Can I use an existing field in the event to create the columns for a CSV filter?

I've been struugling with this for far too long and I'm giving up and asking for help. I am being sent data via a Kafka topic which contains a field called 'headers' which is a CSV string of column headers, and a field called 'data' which is a CSV string of the corresponding data. What I want to achieve is to be able to use the header string as the 'columns' option is a CSV filter.

I am trying to use this but so far unsuccessfully:

csv {
        source => "Data"
        columns => "%{Headers}"
        target => "data"
      }

I have tried using,

mutate {
      split => { "headers" => ","}
     }

first, to create an array of headers, but this doesn't seem to work either as in the output I end up with 2 arrays, one of headers:

    "Headers" => [
            [  0] "serverIP",
            [  1] "statsType",
            [  2] "adjacencyName",
            [  3] "adjStatAccountName",
            [  4] "adjStatSrcActiveCalls",
            [  5] "adjStatDstActiveCalls",
            [  6] "adjStatSrcActivatingCalls"
    ]

and one for the data:

"data" => [
             "column168" => "0",
             "column245" => "0",
              "column18" => "0",
             "column209" => "4294967295",
             "column244" => "0",
             "column153" => "0 / 10000 %"
]

In reality, the headers and corresponsing data strings have several hundred fields in them, so I don't really want to have to write them all out in the logstash filter.

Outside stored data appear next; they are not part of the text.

-- ==== Sys2Proof/Machine/Types.lean ====
section
/-! DEFINITION. The plain data that State is made of: the parsed weave, phrases, tiles and their units, folds, hoppers,
samplers, links, the security, alarm, firmware, debug and tally blocks. Each field names what the manual names. -/
namespace Sys2Proof.Machine

/-- A memory: address and byte pairs, addresses strictly rising, no byte 0 listed; an unlisted byte reads 0
(log entry 5, DESIGN CHOICE). -/
abbrev Mem := List Host.Cell

/-- The canonical form of a memory. -/
abbrev Mem.Wf (m : Mem) : Prop := m.Pairwise (fun x y => x.1 < y.1) ∧ ∀ c ∈ m, c.2 ≠ 0

/-! ## The weave (02) -/

/-- A CLAUSES record with its member list (R50). -/
structure ClauseRec where
  id : Nat
  gangA : Nat
  gangB : Nat
  members : List Nat
  deriving DecidableEq, Repr

/-- A ROUTES record: kind 1 flow, 2 neighbour window (R51). -/
structure RouteRec where
  kind : Nat
  clause : Nat
  network : Nat
  vc : Nat
  express : Nat
  src : Nat
  dst : Nat
  deriving DecidableEq, Repr

/-- A node-list entry: a node and its parent's index, 0xFFFF for the root (R52). -/
structure TreeNode where
  node : Nat
  parent : Nat
  deriving DecidableEq, Repr

/-- An MCAST record. -/
structure McastRec where
  tree : Nat
  clause : Nat
  network : Nat
  nodes : List TreeNode
  deriving DecidableEq, Repr

/-- A FOLDS record: kind 0 int32, 1 int64, 2 fp32, 3 bf16 two-pass, 4 fp32 fixed scale (R336). -/
structure FoldRec where
  slot : Nat
  clause : Nat
  kind : Nat
  scale : Int
  nodes : List TreeNode
  deriving DecidableEq, Repr

/-- A β table (R56, R188). -/
structure BetaTable where
  id : Nat
  roundsPer : Nat
  betas : List (BitVec 32)
  deriving DecidableEq, Repr

/-- An OSIER tile record: codes keyed 512 i + j. -/
structure OsierRec where
  tile : Nat
  strandCount : Nat
  betaTable : Nat
  strands : List Nat
  bias : List Int
  scale : List Nat
  codes : Mem
  deriving DecidableEq, Repr

/-- A bridge record (R55). -/
structure Bridge where
  ta : Nat
  tb : Nat
  ua : Nat
  ub : Nat
  code : Int
  scale : Nat
  deriving DecidableEq, Repr

/-- An ANCHORS record (R57): coefficients row by row, 512 + count to a row. -/
structure AnchorRec where
  tile : Nat
  count : Nat
  width : Nat
  strands : List Nat
  bias : List Int
  coef : List Int
  deriving DecidableEq, Repr

/-- A PROGRAMS record with its code (R58). -/
structure ProgRec where
  clause : Nat
  code : List (BitVec 64)
  entry : Nat
  deriving DecidableEq, Repr

/-- A MEMPLAN region (R59): kind 0 plain, 1 read-only, 2 atomic, 3 transcript ring, 4 tally ring, 5 context save. -/
structure Region where
  id : Nat
  kind : Nat
  clauses : BitVec 64
  base : Nat
  len : Nat
  deriving DecidableEq, Repr

/-- A PGKEYS record: its first 16 bytes' fields, the sealed bytes, and the key they open to (R60). -/
structure PgKeyRec where
  slot : Nat
  mask : BitVec 64
  nonce : List Byte
  cipher : List Byte
  tag : List Byte
  key : List Byte
  deriving DecidableEq, Repr

/-- A TALLY body (R535, R540). -/
structure TallyCfg where
  dedicated : Bool
  region : Nat
  period : Nat
  events : List Nat
  deriving DecidableEq, Repr

/-- A LINKS route entry (R591, R374). -/
structure RouteEntry where
  first : Nat
  last : Nat
  mask : BitVec 32
  deriving DecidableEq, Repr

/-- A LINKS body. -/
structure LinksRec where
  devId : Nat
  roles : List Nat
  fwNext : List Nat
  routes : List RouteEntry
  deriving DecidableEq, Repr

/-- A POLICY body. -/
structure Policy where
  det : Nat := 0
  loadBalance : Nat := 0
  tallyVisible : Nat := 0
  freeRun : Nat := 0
  staleCal : Nat := 0
  lock : Nat := 0
  maxLoose : Nat := 0
  deriving DecidableEq, Repr

/-- A weave as parsed: header fields that later steps use, then the sections. `raw` is header and body as loaded. -/
structure Weave where
  isPartial : Bool
  gradeMask : Nat
  tileSpan : Nat
  weaveId : List Byte
  baseDigest : List Byte
  bodyDigest : List Byte
  tiles : List Nat
  clauses : List ClauseRec
  routes : List RouteRec
  mcast : List McastRec
  folds : List FoldRec
  tables : List BetaTable
  osier : List OsierRec
  bridges : List Bridge
  anchors : List AnchorRec
  programs : List ProgRec
  memplan : List Region
  pgkeys : List PgKeyRec
  tally : Option TallyCfg
  links : Option LinksRec
  policy : Policy
  raw : List Byte
  deriving DecidableEq, Repr

/-- The weave registers and slots of 02: what is staged, what is installed, its digest (R74) and the merged state.
`merged` is set once a partial apply has changed the installed weave (R78, R80). -/
structure WeaveSt where
  requireSig : Bool
  staged : Option Weave
  installed : Option Weave
  merged : Bool
  locked : Bool
  digest : List Byte
  lastId : List Byte
  loadStatus : Nat
  applyStatus : Nat
  rbAddr : BitVec 64
  rbLen : BitVec 64
  rbBusy : Bool
  rbDone : Bool
  rbStatus : Nat
  deriving DecidableEq, Repr

/-! ## Phrases and tiles (04) -/

/-- A loop-stack entry (R132, R159). -/
structure LoopEnt where
  start : Nat
  stop : Nat
  remaining : Nat
  deriving DecidableEq, Repr

/-- A rounding context (R132, R169): the key slot (none held), lane mode, stream word, per-lane positions. -/
structure RCtx where
  slot : Option Nat
  lane : Bool
  stream : BitVec 64
  pos : List (BitVec 64)
  deriving DecidableEq, Repr

/-- A live phrase (R132): `s` 32 scalars, `v` 32 registers of 64 lanes, `p` 8 predicates; `ctr` the lane counters of its
threads (R285); `arrived` the generation last arrived at, per stop (R154). -/
structure Phrase where
  pc : Nat
  lanes : Nat
  base : Nat
  s : List (BitVec 64)
  v : List (List (BitVec 32))
  p : List (BitVec 64)
  loops : List LoopEnt
  rctx : RCtx
  ctr : List Nat
  tags : List Nat
  vflags : BitVec 5
  arrived : List (Option Nat)
  deriving DecidableEq, Repr

/-- A work-queue item (R134): a new phrase, or a saved phrase waiting for a slot (R181). -/
structure WorkItem where
  base : Nat
  lanes : Nat
  entry : Nat
  args : List (BitVec 64)
  resume : Option Phrase
  deriving DecidableEq, Repr

/-- How a transfer reaches HBM: this device's own, a device no route entry reaches, or link messages by their numbers
(R374, R378, R379). -/
inductive Via where
  | here
  | unreachable
  | sent (ids : List Nat)
  deriving DecidableEq, Repr

/-- An outstanding DMA transfer (R148): its issuer, its descriptor with `hbm` the address within the device that holds it,
the destination tiles of a multicast, the rows of a write as they stood at issue, and its place in the order of
issue (R146). -/
structure Dma where
  slot : Nat
  tag : Nat
  pc : Nat
  word : BitVec 64
  toHbm : Bool
  dests : Option (List Nat)
  rows : Nat
  addr : BitVec 64
  hbm : Nat
  sram : Nat
  rowBytes : Nat
  hbmStride : Nat
  sramStride : Nat
  src : List (List Byte)
  via : Via
  stamp : Nat
  deriving DecidableEq, Repr

/-- A fill that no DMAW on its tag has awaited, under way or completed (R146): its issuer, the stamp of its transfer, the
parts of tiles it fills (tile, offset, length), the counter its free bytes are drawn at, and the parts stored to since. -/
structure Fill where
  slot : Nat
  tag : Nat
  stamp : Nat
  parts : List (Nat × Nat × Nat)
  free : Nat
  newer : List (Nat × Nat × Nat)
  deriving DecidableEq, Repr

/-- TSQ_FAULT and TSQ_FAULT_ADDR. -/
structure FaultReg where
  valid : Bool
  cause : Nat
  phrase : Nat
  pc : Nat
  detail : BitVec 32
  addr : BitVec 64
  deriving DecidableEq, Repr

/-- One accumulator: the stack and count of R92 in the integer modes, acc and INV of R95 in the block modes. -/
structure Acc where
  stack : List Int
  count : Nat
  acc : Int
  inv : Bool
  deriving DecidableEq, Repr

/-- A held buffer: the mode it was loaded in (none: no load), its elements row by row of the reduction index, its block
exponents by n j + q (R161). -/
structure Held where
  mode : Option Nat
  data : List (List Int)
  exps : List Int
  deriving DecidableEq, Repr

/-- A stream row: its elements and its block exponents (R162). -/
structure StreamRow where
  elems : List Int
  exps : List Int
  deriving DecidableEq, Repr

/-- The array of a tile (03): TSQ_ARR_STAT's fields, Eref, 64 x 64 accumulators, the two held buffers, how many output
tiles it has opened since its clause was reset, and the gang traffic that waits here (R595): multicast opens, multicast
rows with the output row their sender named, and final sums. -/
structure ArrayU where
  isOpen : Bool
  sat : Bool
  mode : Nat
  faultCause : Nat
  owner : Nat
  eref : Int
  acc : List (List Acc)
  held0 : Held
  held1 : Held
  active : Bool
  loading : Option Held
  gen : Nat
  opens : List (Nat × Int)
  rows : List (Nat × List StreamRow)
  sums : List (List (List (Int × Bool)))
  deriving DecidableEq, Repr

/-- A coupling bank (R189): codes keyed 512 i + j, 64 block exponents, OSR_QERR of its blocks (R193). -/
structure Bank where
  codes : Mem
  scale : List Nat
  qerr : List Nat
  deriving DecidableEq, Repr

/-- A spin event on its way to one target tile: its 32 bits (R200), and the first phase of the sender that had not begun when
it was sent (R201). -/
structure SpinEv where
  word : BitVec 32
  before : BitVec 32
  target : Nat
  deriving DecidableEq, Repr

/-- A write that waits for a phase boundary (R197): OWF's fields or OBIAS's biases. -/
structure OsWrite where
  isBias : Bool
  first : Nat
  vals : List Int
  deriving DecidableEq, Repr

/-- An ORUN or OSEL in progress (R195): kind 0 lockstep, 1 loose, 2 free-run, 3 OSEL; its issuer's slot (64 once that
phrase has ended), the rounds asked for, the next strand, whether a phase is in progress, the round's β before R187, the
captured rounding context with lane 0's thread and counter (R210, R288), the latches of each unit in free-run. -/
structure OsRun where
  kind : Nat
  slot : Nat
  rounds : Nat
  stale : Nat
  stepBeta : Bool
  strand : Nat
  inPhase : Bool
  entry : BitVec 32
  ctx : RCtx
  thread : Nat
  ctr : Nat
  latched : List Nat
  pc : Nat
  word : BitVec 32
  deriving DecidableEq, Repr

/-- The osier array and anchor units of a tile (05). -/
structure Osier where
  present : Bool
  strandCount : Nat
  strands : List Nat
  betaId : Nat
  bias : List Int
  ext : List Int
  st : List Bool
  bank0 : Bank
  bank1 : Bank
  bank : Bool
  swapPending : Bool
  idleBad : Bool
  xclip : Bool
  bclip : Bool
  unbounded : Bool
  strand : Nat
  kind : Nat
  phase : BitVec 32
  rounds : BitVec 32
  beta : BitVec 32
  inEntry : BitVec 32
  index : Nat
  frflip : Nat
  bsum : List Int
  asum : List Int
  loading : Option (List Byte)
  writes : List OsWrite
  events : List SpinEv
  run : Option OsRun
  hasAnchors : Bool
  anchorCount : Nat
  anchorWidth : Nat
  anchorStrands : List Nat
  anchorBias : List Int
  anchorCoef : List Int
  anchorSt : List Bool
  deriving DecidableEq, Repr

/-- CAL_REF or CAL_NOW: Tj in 0.25 °C, VDD_C and VDD_ANA in mV. -/
structure CalVals where
  tj : Int
  vc : Nat
  va : Nat
  deriving DecidableEq, Repr

/-- The calibrator of a tile (06). `trim` none means the base table; the states copied aside in step 1
(R222, R224) are the array's own, which a calibration does not change here; `stepAt` the interval timer as the step began;
`known` whether CAL_REF holds the values of a step 1; `rail` the setpoint and deadline a cause-2 trigger waits for (R227);
`idleAt` the interval timer when the last ORUN or OSEL ended (R229). -/
structure Calib where
  cal : BitVec 2
  seq : BitVec 32
  step : Nat
  stepAt : Nat
  trigger : Nat
  failReason : Nat
  restarts : Nat
  fails : Nat
  vsrc : Bool
  spot : Bool
  dt : BitVec 8
  dv : BitVec 8
  spotPeriod : BitVec 8
  spotIdle : BitVec 8
  known : Bool
  ref : CalVals
  now : CalVals
  perr : BitVec 16
  acorr : BitVec 16
  ncorr : BitVec 16
  jerr : BitVec 16
  driftLast : BitVec 16
  driftWorst : BitVec 16
  driftCount : Nat
  ufail : BitVec 512
  trim : Option (List (BitVec 32))
  spotCmd : Bool
  lastSpot : Option Nat
  idleAt : Nat
  rail : Option (Nat × Nat)
  startCmd : Bool
  deriving DecidableEq, Repr

/-- A breakpoint, DBG_BP. -/
structure Bp where
  enable : Bool
  anyPhrase : Bool
  phrase : BitVec 6
  pc : BitVec 13
  deriving DecidableEq, Repr

/-- DBG_CTL, DBG_STAT and DBG_BP of a tile (16). `stepPending` lets the phrase stepPhrase issue one instruction. -/
structure Dbg where
  hold : Bool
  holdEn : Bool
  bpClause : Bool
  stepPhrase : BitVec 6
  held : Bool
  reason : Nat
  phrase : Nat
  bp : Nat
  stepPending : Bool
  pc : Nat
  bps : List Bp
  deriving DecidableEq, Repr

/-- FLD_TSTAT's fields. -/
structure FldTstat where
  mismatch : Bool
  satSeen : Bool
  mmSlot : Nat
  mmBase : BitVec 32
  deriving DecidableEq, Repr

/-- One tile: clause membership, SRAM, instruction memory, phrases, the flags that ended phrases left in their slots, queue, stops (participant counts, and the generation
each pending arrival belongs to, R153), transfers, array, osier array, calibrator, generator, network, debug and tally
registers. -/
structure Tile where
  clause : Option Nat
  sram : Mem
  imem : List (BitVec 64)
  entry : Nat
  slots : List (Option Phrase)
  endFlags : List (BitVec 5)
  wq : List WorkItem
  partc : List Nat
  arr : List (List Nat)
  dmas : List Dma
  fills : List Fill
  fault : FaultReg
  lastIssue : Nat
  au : ArrayU
  os : Osier
  cal : Calib
  lwrap : Bool
  pgBlocks : Nat
  winDirect : BitVec 4
  winFallback : Nat
  fld : FldTstat
  dbg : Dbg
  held : Bool
  cnt : List Nat
  pendTicks : Nat
  deriving DecidableEq, Repr

/-! ## Runs -/

/-- A gloss being formed for a run (13 R430-R434): where the record goes, the request's fields, the digests taken. -/
structure GlossRun where
  sign : Bool
  record : Nat
  entries : List (Nat × Nat)
  seeds : List (List Byte)
  digests : List (Option (List Byte))
  deriving DecidableEq, Repr

/-- A clause run: the command it belongs to, its arguments, its start on the interval timer, its gloss. -/
structure Run where
  cmd : Nat
  args : List (BitVec 64)
  tStart : Nat
  gloss : Option GlossRun
  deriving DecidableEq, Repr

/-- The state of an installed clause: stop generations (R152), the run, the fault freeze (R174), the causes of
saturation (R414) and the lowest line an uncorrected error struck (R413). -/
structure ClauseSt where
  id : Nat
  gens : List Nat
  run : Option Run
  frozen : Bool
  satMask : BitVec 3
  struck : Option Nat
  uncorr : Bool
  deriving DecidableEq, Repr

Can anyone suggest a way that I can build the columns array in such a way that I can then pass it to the CSV filter to be used so that I get a proper key => value pair result?

1 Like

I would do that in ruby

input { generator { count => 1 lines => [ '{ "headers": "a,b,c,d", "data": "1,2,3,4" }', '{ "headers": "d,e,f,g", "data": "9,8,7,6" }' ] } }
filter {
    json { source => "message" remove_field => [ "message" ] }
    ruby {
        init => "
            require 'csv'
        "
        code => '
            data = event.get("data")
            headers = event.get("headers")
            if headers and data
                table = CSV.parse(data, { :headers => headers })
                dataAsHash = table.map { |row| row.to_hash }
            end
            # event.set("dataAsHash", dataAsHash[0])
            #   or
            dataAsHash[0].each { |k, v| event.set(k, v) }
        '
    }
}

will get you

{
"@timestamp" => 2020-08-08T16:56:42.797Z,
      "data" => "1,2,3,4",
         "a" => "1",
         "b" => "2",
         "c" => "3",
         "d" => "4",
   "headers" => "a,b,c,d",
...

You might want to add

remove_field => [ "data", "headers" ]

to the ruby filter so that those fields are removed if there are no ruby exceptions.

1 Like

Thank you ! Worked perfectly.

I did try to use Ruby to try stich the header string and data string together, but alas that didn't work. This though is perfect. Thanks.

This topic was automatically closed 28 days after the last reply. New replies are no longer allowed.